Requirement:
Every line of the material below, from the top through the line with "def accRow (d", should be reproduced exactly.

Provided entries:
/-- Formats, options and areas (R263, R265 to R272, R283): cause 08h when not. -/
def formatsOk (d : MDesc) : Bool :=
  let cb := isCb d.fb
  d.reserved && d.stat != 3 && d.shapeOk &&
  (if d.bit then
    d.fa == 0xF && d.fb == 0xF && (d.fc == 0x10 || d.fc == 0xC) && d.stat != 1 && !d.quad && !d.satchk && d.cbfmt == 0
  else
    decide (d.fa ≤ 0xA) && (decide (d.fb ≤ 0xA) || cb) && [0, 4, 5, 0xA, 0xB, 0xC].contains d.fc &&
    d.kind == kindOf d.fb d.cbfmt && d.kind != .bad &&
    (if cb then !d.zpb else d.cbfmt == 0) &&
    (!(isMx d.fa || isMx d.fb) || (!d.quad && d.stat != 1 && d.k == (if d.fa == 9 && d.fb == 9 then 64 else 32))) &&
    (!d.usesSum || decide (d.k ≤ 32768)) && (!isQuant d.fc || decide (0 < d.osc ∧ d.osc ≤ maxF32))) &&
  (!d.usesRow || decide (d.rowAt + 8192 ≤ 2 ^ 24)) && (!cb || decide (d.cbAt + d.cbBytes ≤ 2 ^ 24)) &&
  (!d.usesSum || decide (d.sumAt + 5120 ≤ 2 ^ 24)) &&
  d.ta % 64 == 0 && d.tb % 64 == 0 && d.ts % 64 == 0 && d.tc % 64 == 0

/-- Bytes of a row of C, of the accumulator block C₀, in whole granules. -/
def rowBytes (d : MDesc) : Nat := roundUp (d.outN * outBytes d.fc) 64
def accRow (d : MDesc) : Nat := roundUp (d.outN * 4) 64

/-- Bytes of one stationary vector and of the whole stationary tile (R262, R267, R283). -/
def statVec (d : MDesc) : Nat :=
  if d.bit then d.k / 8
  else if d.stat == 0 then roundUp (elemBytes d.fb d.n) 64
  else roundUp (elemBytes d.fa d.k + (if isMx d.fa then (d.k + 31) / 32 else 0)) 64
def statBytes (d : MDesc) : Nat :=
  if d.bit then roundUp ((if d.stat == 0 then d.n else d.m) * d.nseg * (d.k / 8)) 64
  else if d.stat == 0 then d.k * d.statVec + (if isMx d.fb then 64 else 0)
  else d.m * d.statVec

/-- Bytes of a streamed vector that a DELIVER moves to slot `idx` (Table 9.2). -/
def vecBytes (d : MDesc) (idx : Nat) : Nat :=
  let n :=
    if d.bit then d.k / 8
    else if d.stat == 0 then elemBytes d.fa d.k + (if isMx d.fa then (d.k + 31) / 32 else 0)
    else if d.stat == 2 then elemBytes d.fb d.k + (if isMx d.fb then (d.k + 31) / 32 else 0)
    else
      let w := if idx % 2 == 0 then elemBytes d.fa d.m else elemBytes d.fb d.n
      if d.pairs then 2 * w else w
  roundUp n 64

/-- CONSUMEs of a unit (R261). -/
def consumes (d : MDesc) : Nat :=
  if d.stat == 0 then d.m else if d.stat == 2 then d.n else 2 * (if d.pairs then (d.k + 1) / 2 else d.k)

/-- Spacing and latency (Table 9.3); the cycles of a drain (R264). -/
def spacing (d : MDesc) : Nat := if d.isBf then 4 else 1
def latency (d : MDesc) : Nat :=
  if d.bit then 36 else if d.isBf then (if d.quad then 24 else 40) else if d.quad then 18 else 34
def drainCycles (d : MDesc) : Nat :=
  let g := d.outM * (d.rowBytes / 64)
  if d.satchk then 2 * g + 4 else g

end MDesc

/-- A schedule entry (Table 8.14). -/
structure SEntry where
  cyc : Nat
  slot : Nat
  arr : Nat
  kind : Nat
  rsvd : Nat
  addr : Nat

def sEntry (x : Clu) (d : MDesc) (i : Nat) : SEntry :=
  let w := leNat (Mem.read 0 x.im (d.sched + 8 * i) 8)
  { cyc := w / 2 ^ 40, slot := bits w 39 35, arr := bits w 34 31, kind := bits w 30 28, rsvd := bits w 27 24
    addr := w % 2 ^ 24 }

/-- The quadrant of a slot; the stationary slot of a unit; a unit is an array and a quadrant (R263). -/
def quadOf (d : MDesc) (slot : Nat) : Nat := if d.quad then slot / 8 else 0
def statSlot (d : MDesc) (q : Nat) : Nat := if d.quad then 8 * q + 7 else 31
def units (d : MDesc) : List (Nat × Nat) :=
  ((List.range 16).filter fun a => bit d.amask a).flatMap fun a =>
    (List.range (if d.quad then 4 else 1)).map fun q => (a, q)

/-- The entries of a unit, less END. -/
def unitEntries (d : MDesc) (es : List SEntry) (u : Nat × Nat) : List SEntry :=
  es.filter fun e => e.kind != 7 && e.arr == u.1 && quadOf d e.slot == u.2

/-- Whether CONSUME cycles keep their spacing. -/
def spaced (gap : Nat) : List Nat → Bool
  | a :: b :: l => decide (a + gap ≤ b) && spaced gap (b :: l)
  | _ => true
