-- ==== Sys2Proof/Machine/Dispatch.lean ====
section
/-! DEFINITION. The meaning of every command: one arm for each constructor of `Instr`. -/

namespace Sys2Proof.Machine
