-- ==== Sys2Proof/Certificates/Slice0/Obligations.lean ====
section
/-! DEFINITION. What the model is to satisfy, in the terms of the machine. Each statement's docstring gives what it says; its
sources in the spec stand in OBLIGATIONS.json. -/

open Sys2Proof Sys2Proof.Machine

/-- For every command, every rest of the queue and every state, the step of the state whose queue is that command and that rest is
exec of the command on the state whose queue is the rest. -/
def Obligations.StepRunsCommandAtFront : Prop :=
  ∀ (c : Instr) (rest : List Instr) (s : State), step { s with pending := c :: rest } = exec c { s with pending := rest }

/-- With no command waiting a step answers a next state one microsecond later. The cycle counters of the control cores that run
and of the running jobs advance by the clock; the input power, the latch contacts and the corrected codewords are measured (log
55); nothing else changes. On a powered sled the measured input voltage is the input's; the draw moves by at most 50 W; its 1 s
average keeps to the ceiling, and its 100 µs average exceeds it by at most 150 W, on the cadence, for at most 10 ms, and not
within 40 ms of the excursion before. That a step on an empty queue is a microsecond is the model's choice (log 8). -/
def Obligations.IdleStepPassesMicrosecond : Prop :=
  ∀ s : State, s.pending = [] → ∃ t, step s = .next t ∧
    t = { s with
      now := s.now + 1
      free := t.free
      clus := s.clus.map (tickClu s.clock)
      parts := s.parts.map (tickPart s.clock)
      pwr := { s.pwr with
        vin := t.pwr.vin, pin := t.pwr.pin, pin100 := t.pwr.pin100, pin1 := t.pwr.pin1, exc := t.pwr.exc, beyond := t.pwr.beyond
        quiet := t.pwr.quiet }
      gen := { s.gen with latchOpen := t.gen.latchOpen }
      lnk := { s.lnk with ports := t.lnk.ports } } ∧
    (s.powered = false → t.pwr = s.pwr ∧ t.gen = s.gen ∧ t.lnk = s.lnk) ∧
    (s.powered = true → t.pwr.vin = s.pwr.input ∧ t.pwr.pin ≤ s.pwr.pin + 500 ∧ s.pwr.pin ≤ t.pwr.pin + 500 ∧
      10 * t.pwr.pin1 ≤ s.mostPower false ∧ t.pwr.pin100 ≤ s.mostPower true ∧
      (s.mostPower false < t.pwr.pin100 → s.cad.src ≠ 0 ∧ s.pwr.beyond < 10000 ∧ (s.pwr.beyond = 0 → 40000 ≤ s.pwr.quiet))) ∧
    (∀ i, (t.lnk.ports.getD i Port.reset) = { s.lnk.ports.getD i Port.reset with fecCorr := (t.lnk.ports.getD i Port.reset).fecCorr })

/-- If a state has canonical memories, 32 clusters with register files of the sizes the spec gives, 8 partitions and legal power
states, then so has every next state that a step answers. -/
def Obligations.StepKeepsStateOk : Prop :=
  ∀ s t : State, s.ok → step s = .next t → t.ok

/-- State.reset meets State.ok; no command waits or is in flight, no partition has a job. -/
def Obligations.ResetStateOkAndQuiet : Prop :=
  State.reset.ok ∧ State.reset.quiet ∧ State.reset.pending = []

/-- In a state in which no command is in flight and no entry waits in a submission queue, no publish waits, no partition selects a
job and no escalation is latched, what follows of itself changes nothing. The operation settle, which every command's meaning ends
with, is then the identity. -/
def Obligations.SettleLeavesQuietState : Prop :=
  ∀ s : State, s.quiet → settle s = s

/-- The sled takes the command next from the admin queue. Identify with CNS 01h completes with success after the Identify
Controller structure has been written to the buffer; CNS 00h gives that of an attached namespace, 02h, 10h and 13h their lists,
and an unknown CNS completes with Invalid Field in Command. Get Log Page of a page that the sled supports completes with the bytes
asked for, zero past the end of the page; a read that starts beyond its last byte completes with Invalid Field in Command, a page
that is not supported with Invalid Log Page. Nothing else changes, but that with Retain Asynchronous Event clear the page's event
is no longer masked. The positions of the standard's fields and lists are the model's (log 27). -/
def Obligations.IdentifyAndLogPagesReturnTheirData : Prop :=
  ∀ (s : State) (q : Sq) (k : Cq) (c : Cmd), AdminTurn s q k c →
    (bits c.cdw10.toNat 7 0 = 0x01 →
      Completes (exec (.identify c) s) s q k c.cid .success 0 0 [.data 0 c.cid 0 s.nvm.pci.relaxed (identifyController s)] s) ∧
    (∀ n, bits c.cdw10.toNat 7 0 = 0x00 → s.nss.find? (fun n => n.id == c.nsid) = some n → n.attached = true →
      1 ≤ c.nsid → c.nsid ≤ 128 →
      Completes (exec (.identify c) s) s q k c.cid .success 0 0 [.data 0 c.cid 0 s.nvm.pci.relaxed (identifyNamespace (some n) s)] s) ∧
    (bits c.cdw10.toNat 7 0 = 0x02 → c.nsid < 0xFFFFFFFE →
      Completes (exec (.identify c) s) s q k c.cid .success 0 0
        [.data 0 c.cid 0 s.nvm.pci.relaxed (nsList c.nsid ((s.nss.filter (·.attached)).map (·.id)))] s) ∧
    (bits c.cdw10.toNat 7 0 = 0x10 → c.nsid < 0xFFFFFFFE →
      Completes (exec (.identify c) s) s q k c.cid .success 0 0 [.data 0 c.cid 0 s.nvm.pci.relaxed (nsList c.nsid (s.nss.map (·.id)))] s) ∧
    (bits c.cdw10.toNat 7 0 = 0x13 →
      Completes (exec (.identify c) s) s q k c.cid .success 0 0
        [.data 0 c.cid 0 s.nvm.pci.relaxed (controllerListOf true (bits c.cdw10.toNat 31 16))] s) ∧
    (bits c.cdw10.toNat 7 0 ∉ [0x00, 0x01, 0x02, 0x03, 0x10, 0x11, 0x12, 0x13] →
      Completes (exec (.identify c) s) s q k c.cid .invalidField 0 0 [] s) ∧
    (∀ b n off, logPage (bits c.cdw10.toNat 7 0) s = some b →
      n = (bits c.cdw10.toNat 31 16 + bits c.cdw11.toNat 15 0 * 65536 + 1) * 4 → off = c.cdw12.toNat + c.cdw13.toNat * 2 ^ 32 →
      off % 4 = 0 → off < b.length →
      Completes (exec (.getLogPage c) s) s q k c.cid .success 0 0 [.data 0 c.cid 0 s.nvm.pci.relaxed (slice b off n)]
        (if bit c.cdw10.toNat 15 then s
        else s.modNvm fun x => { x with masked := x.masked.filter fun p => p != bits c.cdw10.toNat 7 0 })) ∧
    (∀ b, logPage (bits c.cdw10.toNat 7 0) s = some b → b.length ≤ c.cdw12.toNat + c.cdw13.toNat * 2 ^ 32 →
      Completes (exec (.getLogPage c) s) s q k c.cid .invalidField 0 0 [] s) ∧
    (logPage (bits c.cdw10.toNat 7 0) s = none →
      Completes (exec (.getLogPage c) s) s q k c.cid .invalidLogPage 0 0 [] s)
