-- ==== Sys2Proof/Laws/State.lean ====
section
/-! SUPPORT. What each update of the state leaves alone: one lemma for each field and update, true by definition. -/

namespace Sys2Proof.Machine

Solved problem:
/-- Formats, options and areas (R263, R265 to R272, R283): cause 08h when not. -/
def formatsOk (d : MDesc) : Bool :=
  let cb := isCb d.fb
  d.reserved && d.stat != 3 && d.shapeOk &&
  (if d.bit then
    d.fa == 0xF && d.fb == 0xF && (d.fc == 0x10 || d.fc == 0xC) && d.stat != 1 && !d.quad && !d.satchk && d.cbfmt == 0
  else
    decide (d.fa ≤ 0xA) && (decide (d.fb ≤ 0xA) || cb) && [0, 4, 5, 0xA, 0xB, 0xC].contains d.fc &&
    d.kind == kindOf d.fb d.cbfmt && d.kind != .bad &&
    (if cb then !d.zpb else d.cbfmt == 0) &&
    (!(isMx d.fa || isMx d.fb) || (!d.quad && d.stat != 1 && d.k == (if d.fa == 9 && d.fb == 9 then 64 else 32))) &&
    (!d.usesSum || decide (d.k ≤ 32768)) && (!isQuant d.fc || decide (0 < d.osc ∧ d.osc ≤ maxF32))) &&
  (!d.usesRow || decide (d.rowAt + 8192 ≤ 2 ^ 24)) && (!cb || decide (d.cbAt + d.cbBytes ≤ 2 ^ 24)) &&
  (!d.usesSum || decide (d.sumAt + 5120 ≤ 2 ^ 24)) &&
  d.ta % 64 == 0 && d.tb % 64 == 0 && d.ts % 64 == 0 && d.tc % 64 == 0

/-- Bytes of a row of C, of the accumulator block C₀, in whole granules. -/
def rowBytes (d : MDesc) : Nat := roundUp (d.outN * outBytes d.fc) 64
def accRow (d : MDesc) : Nat := roundUp (d.outN * 4) 64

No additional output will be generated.